Possible Upsides of Tariffs

  • Protection of U.S. Industries: Make imported goods more expensive, protect domestic industries from foreign competition, allow them to grow and develop, and encourage consumers to buy domestically produced goods.
  • Job Creation: Protecting domestic industries may lead to job creation and economic growth in certain sectors. When domestic industries are shielded from foreign competition, they may expand their operations, hire more workers, and invest in new technologies.
  • National Security: Limiting imports of certain goods protects industries deemed critical to national security, by reducing reliance on foreign suppliers.
  • Government Revenue: Tariffs may generate revenue for the government, which can fund public services like education, healthcare, infrastructure, and other public programs.

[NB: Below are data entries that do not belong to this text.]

-- ==== Sys2Proof/Certificates/Slice0/Obligations.lean ====
section
/-! DEFINITION. The statements for the provers: what the commands of each family do, what they leave alone, and what every step keeps. -/

open Sys2Proof Sys2Proof.Machine

/-- A step takes the command at the front of the queue and runs its meaning on the state with the queue's rest; with an empty queue it is
one tick of the clock, in which a nanosecond passes and nothing else changes (the model's choice: assumption log 4). -/
def Obligations.StepTakesTheFront : Prop :=
  (∀ (s : State) (c : Instr) (rest : List Instr), s.pending = c :: rest → step s = exec c { s with pending := rest }) ∧
  (∀ s : State, s.pending = [] →
       ∃ t, step s = .next t ∧ t.time.count = s.time.count + 1 ∧ t.time.tai = s.time.tai + 1 ∧
         { t with time.count := s.time.count, time.tai := s.time.tai } = s)

/-- What reset leaves: every field of every register stands at its value after reset (where the spec gives none, at the value of assumption
logs 1 and 2), the DRAM and image contents are in canonical form, and nothing is in flight or waits in the queue. -/
def Obligations.Reset : Prop :=
  (∀ (f : Fld) (n : Nat), State.reset.rdN f n = f.reset n) ∧
  (Mem.wf State.reset.mem.dram = true ∧ Mem.wf State.reset.mem.image = true) ∧
  (State.reset.cmds = [] ∧ State.reset.pending = [] ∧ State.reset.out = [])

/-- No command ends in a fault or a refusal in any state, so that a run of any length from any state goes on. -/
def Obligations.NoCommandStops : Prop :=
  ∀ s : State, Safe s

/-- Every step of every command, in every state, keeps the contents of DRAM and of the durability image in canonical form: addresses
strictly rising, and no entry for a byte that reads 0. Equal contents are therefore equal data after any run. -/
def Obligations.MemoriesStayCanonical : Prop :=
  ∀ s t : State, Mem.wf s.mem.dram = true → Mem.wf s.mem.image = true → step s = .next t →
       Mem.wf t.mem.dram = true ∧ Mem.wf t.mem.image = true

/-- The effect of a command leaves the queue as it was, and takes no time: the unstepped count advances by an idle step alone (the model's
choice: assumption log 4). -/
def Obligations.QueueAndClockAreTheSteps : Prop :=
  (∀ (c : Instr) (s t : State), exec c s = .next t → t.pending = s.pending) ∧
  (∀ (c : Instr) (s t : State), exec c s = .next t → t.time.count = s.time.count)

/-- A command that is not in the list of `WritesMemory` leaves every byte of DRAM and of the durability image, and every poison mark, as it was: every address reads as before. -/
def Obligations.MemoryFrame : Prop :=
  ∀ (c : Instr) (s t : State), exec c s = .next t → ¬ WritesMemory c → t.mem = s.mem

/-- The tables of the pair: a command outside the list of each table leaves the protection domains, the regions, the accounts and the domain's members as they were. -/
def Obligations.TablesFrame : Prop :=
  (∀ (c : Instr) (s t : State), exec c s = .next t → ¬ WritesPds c → t.prot.pds = s.prot.pds) ∧
  (∀ (c : Instr) (s t : State), exec c s = .next t → ¬ WritesRegions c → t.prot.regions = s.prot.regions) ∧
  (∀ (c : Instr) (s t : State), exec c s = .next t → ¬ WritesAccounts c → t.meter.accounts = s.meter.accounts) ∧
  (∀ (c : Instr) (s t : State), exec c s = .next t → ¬ WritesMembers c → t.domain.members = s.domain.members)

/-- A command outside the list of each leaves the key slots and the write-only key registers as they were. -/
def Obligations.SecretsFrame : Prop :=
  (∀ (c : Instr) (s t : State), exec c s = .next t → ¬ WritesSlots c → t.crypt.slots = s.crypt.slots) ∧
  (∀ (c : Instr) (s t : State), exec c s = .next t → ¬ WritesKeyRegs c → t.keyRegs = s.keyRegs)

/-- What outlasts a power loss in the keeper: a command outside the list of each leaves the keeper flash's words, the persistent log, the DRAM's log of bad rows and the firmware slots as they were. -/
def Obligations.KeeperFlashFrame : Prop :=
  (∀ (c : Instr) (s t : State), exec c s = .next t → ¬ WritesFlashWords c → t.keeper.flash.words = s.keeper.flash.words) ∧
  (∀ (c : Instr) (s t : State), exec c s = .next t → ¬ WritesLog c → t.keeper.flash.log = s.keeper.flash.log) ∧
  (∀ (c : Instr) (s t : State), exec c s = .next t → ¬ WritesDramLog c → t.dram.log = s.dram.log) ∧
  (∀ (c : Instr) (s t : State), exec c s = .next t → ¬ WritesFirmware c → t.fw = s.fw)

/-- A command outside the list of each leaves the Cerga queues, the save ledger, the save in progress and the captured halves of the counter pairs as they were. -/
def Obligations.QueuesAndLedgerFrame : Prop :=
  (∀ (c : Instr) (s t : State), exec c s = .next t → ¬ WritesQueues c → t.cerga.queues = s.cerga.queues) ∧
  (∀ (c : Instr) (s t : State), exec c s = .next t → ¬ WritesLedger c → t.ledger = s.ledger) ∧
  (∀ (c : Instr) (s t : State), exec c s = .next t → ¬ WritesSave c → t.save = s.save) ∧
  (∀ (c : Instr) (s t : State), exec c s = .next t → ¬ WritesCaptures c → t.captures = s.captures)

/-- Every software-written (RW) field of these register blocks reads the same after every command but those of `WritesConfiguration`: register writes over PCIe or the management path, the start's firmware, the keeper's power-on, and what takes the core die's supply away. -/
def Obligations.ConfigurationFrame : Prop :=
  ∀ (c : Instr) (s t : State) (f : Fld) (n : Nat), exec c s = .next t → ¬ WritesConfiguration c → f ∈ R.fieldsPACE ++ R.fieldsCERGA ++ R.fieldsROCE ++ R.fieldsPROT ++ R.fieldsDUR ++ R.fieldsTWIN ++ R.fieldsDRAM ++ R.fieldsFLASH ++ R.fieldsINTEG ++ R.fieldsMETER ++ R.fieldsLIFE ++ R.fieldsEVENT → f.acc = .rw → t.rdN f n = s.rdN f n

/-- After reset, EVENT_ROUTE_s of every source that Table 24-2 lists holds OFF 0 and RING ⌊group / 2⌋, the group of source s being s / 16: groups
0 and 1 go to event ring 0, and groups 14 and 15 to ring 7. Every reserved source holds OFF 1 and RING 0. -/
def Obligations.EventRoutesAfterReset : Prop :=
  (∀ src : Nat, src < 256 → isListedSource src = true →
       State.reset.rdN R.EVENT_ROUTE_OFF src = 0 ∧ State.reset.rdN R.EVENT_ROUTE_RING src = src / 16 / 2) ∧
  (∀ src : Nat, src < 256 → isListedSource src = false →
       State.reset.rdN R.EVENT_ROUTE_OFF src = 1 ∧ State.reset.rdN R.EVENT_ROUTE_RING src = 0) ∧
  ((∃ src, isListedSource src = true ∧ src / 16 = 1 ∧ State.reset.rdN R.EVENT_ROUTE_RING src = 0) ∧
       (∃ src, isListedSource src = true ∧ src / 16 = 15 ∧ State.reset.rdN R.EVENT_ROUTE_RING src = 7))

/-- A software reset takes two writes to GLOBAL_RESET (0x1C). The write of 0xA55A sets RESET_ARMED for 1 ms; the write of 0x5AA5 while RESET_ARMED
is set starts a save with trigger 3, whose action is the restart of the core; any other write, or the end of the 1 ms, clears RESET_ARMED. While a
save runs, both values are ignored. -/
def Obligations.SoftwareReset : Prop :=
  (∀ s : State, s.reaches .pcie 0x1C = true → s.save.active = false →
       ∃ t, exec (.registerWrite 0x1C 0xA55A true) s = .next t ∧ t.on R.GLOBAL_STATUS_RESET_ARMED = true ∧ t.armedEnd = some (s.now + ms 1) ∧
         t.save = s.save) ∧
  (∀ s : State, s.reaches .pcie 0x1C = true → s.save.active = false → s.on R.GLOBAL_STATUS_RESET_ARMED = true →
       ∃ t, exec (.registerWrite 0x1C 0x5AA5 true) s = .next t ∧ t.save.active = true ∧ t.save.step = 1 ∧ t.save.trigger = 3 ∧
         t.save.action = .restart) ∧
  (∀ (s : State) (v : Nat), s.reaches .pcie 0x1C = true → v % 2 ^ 32 ≠ 0xA55A → v % 2 ^ 32 ≠ 0x5AA5 →
       ∃ t, exec (.registerWrite 0x1C v true) s = .next t ∧ t.on R.GLOBAL_STATUS_RESET_ARMED = false ∧ t.armedEnd = none ∧ t.save = s.save) ∧
  (∀ s : State, s.coreOn = true → due s.now s.armedEnd = true →
       ∃ t, exec .resetArmExpiry s = .next t ∧ t.on R.GLOBAL_STATUS_RESET_ARMED = false ∧ t.armedEnd = none ∧ t.save = s.save) ∧
  (∀ s : State, s.reaches .pcie 0x1C = true → s.save.active = true →
       exec (.registerWrite 0x1C 0xA55A true) s = .next s ∧ exec (.registerWrite 0x1C 0x5AA5 true) s = .next s)

/-- Register accesses over PCIe and the management path: what each row leaves where the path reaches the register (R2, R417, R462 to
R464, R469, R470). -/
def Obligations.RegisterAccesses : Prop :=
  (∀ (s : State) (off v : Nat), s.reaches .pcie off = true →
       ∃ t, exec (.registerWrite off v false) s = .next t ∧ t.on R.GLOBAL_STATUS_ACCESS_ERR = true ∧
         ∀ f n, R.GLOBAL_STATUS_ACCESS_ERR.key 0 ≠ f.key n → t.rdN f n = s.rdN f n) ∧
  (∀ (s : State) (v : Nat), s.reaches .pcie 0x20 = true →
       ∃ t, exec (.registerWrite 0x20 v true) s = .next t ∧ t.rd R.GLOBAL_SCRATCH_VALUE = v % 2 ^ 32 ∧
         ∀ f n, R.GLOBAL_SCRATCH_VALUE.key 0 ≠ f.key n → t.rdN f n = s.rdN f n) ∧
  (∀ (s : State) (v : Nat), exec (.registerWrite 0x0 v true) s = .next s) ∧
  (∀ (s : State) (p : Path) (off : Nat), s.reaches p off = true → off % 4 = 0 → roHalf 0 off = true → off < 0x198000 →
       ∃ t, exec (.counterPairCapture p off) s = .next t ∧ AMap.get? t.captures (captureKey p off) = some (s.wordAt p (off + 4)) ∧
         t.regs = s.regs) ∧
  (∀ s : State, s.reaches .pcie 0x1C = true → s.save.active = false →
       ∃ t, exec .globalResetArm s = .next t ∧ t.on R.GLOBAL_STATUS_RESET_ARMED = true ∧ t.armedEnd = some (s.now + ms 1)) ∧
  (∀ s : State, s.reaches .pcie 0x1C = true → s.save.active = false → s.on R.GLOBAL_STATUS_RESET_ARMED = true →
       ∃ t, exec .globalResetFire s = .next t ∧ t.save.active = true ∧ t.save.step = 1 ∧ t.save.trigger = 3 ∧
         t.save.action = .restart ∧ t.armedEnd = none ∧ t.on R.GLOBAL_STATUS_RESET_ARMED = false) ∧
  (∀ s : State, s.coreOn = true → due s.now s.armedEnd = true →
       ∃ t, exec .resetArmExpiry s = .next t ∧ t.on R.GLOBAL_STATUS_RESET_ARMED = false ∧ t.armedEnd = none ∧ t.save = s.save) ∧
  (∀ (s : State) (v : Nat), s.reaches .pcie 0x38 = true → s.isActive = true → s.inGap = false → s.start.presented = true →
       s.save.active = false →
       ∃ t, exec (.svcAddressWrite 0x38 v) s = .next t ∧ t.rd R.GLOBAL_SVC_IP4_ADDR = v % 2 ^ 32 ∧
         t.out = s.out ++ (((rangeFrom 0 64).filter (fun n => (s.port (n / 4)).link (n % 4) == 2)).flatMap
           (fun n => [Out.announce n false (s.portVlan (n / 4)), Out.announce n true (s.portVlan (n / 4))])) ∧
         t.twin.announce = [s.now + ms 1, s.now + ms 2]) ∧
  (∀ (s : State) (p : Path) (v : Nat), s.reaches p 0x190000 = true →
       ∃ t, exec (.keeperCommit p v) s = .next t ∧ ∀ f ∈ R.fieldsKEEPER, f.acc = .rw → ∀ n, n < f.count →
         AMap.get? t.keeper.flash.settings (f.key n) = AMap.get? t.regs (f.key n)) ∧
  (∀ (s : State) (port addr : Nat), s.coreOn = true → port < 64 → s.rdN R.PORT_CTRL_ENABLE (port / 4) = 1 →
       (s.port (port / 4)).link (port % 4) = 2 → addr ≠ 0 → addr = s.rd R.GLOBAL_OWN_IP4_ADDR →
       ∃ t, exec (.arpRequest port false addr) s = .next t ∧ t.out = s.out ++ [.arpReply port (Config.ownMac + port) addr])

Potential Drawbacks of Tariffs

  • Higher Prices for Consumers: Increasing the cost of imported goods leads to higher consumer prices, which reduces people’s purchasing power and standard of living.
  • Reduced Consumer Choice: Reduced availability of foreign products makes imported goods more expensive and discourages consumers from purchasing foreign products.
  • Trade Wars: Retaliatory tariffs from other countries may be triggered, leading to a trade war that harms economies and global trade.
  • Reduced Economic Efficiency: Distort natural market forces, leading to slower economic growth and reduced productivity due to inefficient allocations of resources.
  • Reduced Global Trade: Hinder international business and limit economic growth.

Tariffs are a double-edged sword. While they protect certain industries, they risk hurting consumers and slowing global trade. Policymakers must continually address the challenge of striking the right balance between protecting domestic industries and promoting free trade.

What We’re Doing

Voisard Asset Management Group prioritizes strategic diversification amidst policy uncertainty. Diversifying our portfolio among multiple asset classes and geographic regions with a long-term outlook can help mitigate the risks associated with market fluctuations.